I recently saw that Carsales have sponsored Rugby Live (NRL) and Footy Live (AFL) iPhone Applications. Last year the applications were selling for $1.19 in the App Store and is now free.
CarSales have also made a number of improvements to the app which have made it the closest thing to having Rex Hunt/Ray Warren in your pocket.
This got me thinking about brands sponsoring properties. I really think that there is three distinct times that brands can get involved with a property. When I say property I mean an idea, artist, product, event, sport, application, meme.
This is where a brand can come up with a property or get involved with a property before it launches.

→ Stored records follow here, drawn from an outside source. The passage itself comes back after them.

-- ==== Sys2Proof/Machine/Checksum.lean ====
section
/-!
DEFINITION. The pure functions of 41_checksum_crc.md: `crc_step` and `crc16` (R161), `xor8` (R170).
The host engines and the frame checks both use them (R166, R175).
-/

namespace Sys2Proof.Machine

/-- One bit of `crc_step` (R161): shift right, and fold the polynomial in when a 1 falls out. -/
def crcBit (c : BitVec 16) : BitVec 16 :=
  if c.getLsbD 0 then (c >>> 1) ^^^ Config.crcPoly else c >>> 1

/-- `crc_step(c, b)` (R161). -/
def crcStep (c : BitVec 16) (b : Byte) : BitVec 16 :=
  Nat.repeat crcBit 8 (c ^^^ b.zeroExtend 16)

/-- `crc16(s)` (R161), over the bytes in wire order. -/
def crc16 (s : List Byte) : BitVec 16 :=
  s.foldl crcStep Config.crcInit

/-- `xor8(s)` (R170). -/
def xor8 (s : List Byte) : Byte :=
  s.foldl (· ^^^ ·) 0#8

end Sys2Proof.Machine
end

Positive – The brand is intrinsically linked to the property from the start
Negative - Higher risk, if the property is a flop, they have invested a lot of money in the idea.
Example – Rexona Ultimate Athlete,– V Festival
Brands have identified the property on their radar and get involved with the property after it has had a small amount of success.
Positive – Chance to get involved and linked to the product before it hits a critical mass
Negative – Property may be seen as selling out
- May have hit its peak without the brand knowing it.
Examples – CarSales Footy Live, RedBull Air Race
This usually looks like a sponsorship of an established property. The brand does not get a lot of involvement in shaping the property.
Positive – Lowered risk of reaching the desired audience as the property is established and they have good knowledge of the size and type of people who are involved with their property.
Negative – The brand has to fight hard to define how they are adding value to the property otherwise consumers may only see it as a marketing activity
- There is usually a number of brands that are involved with the property so clutter and cut through are an issue.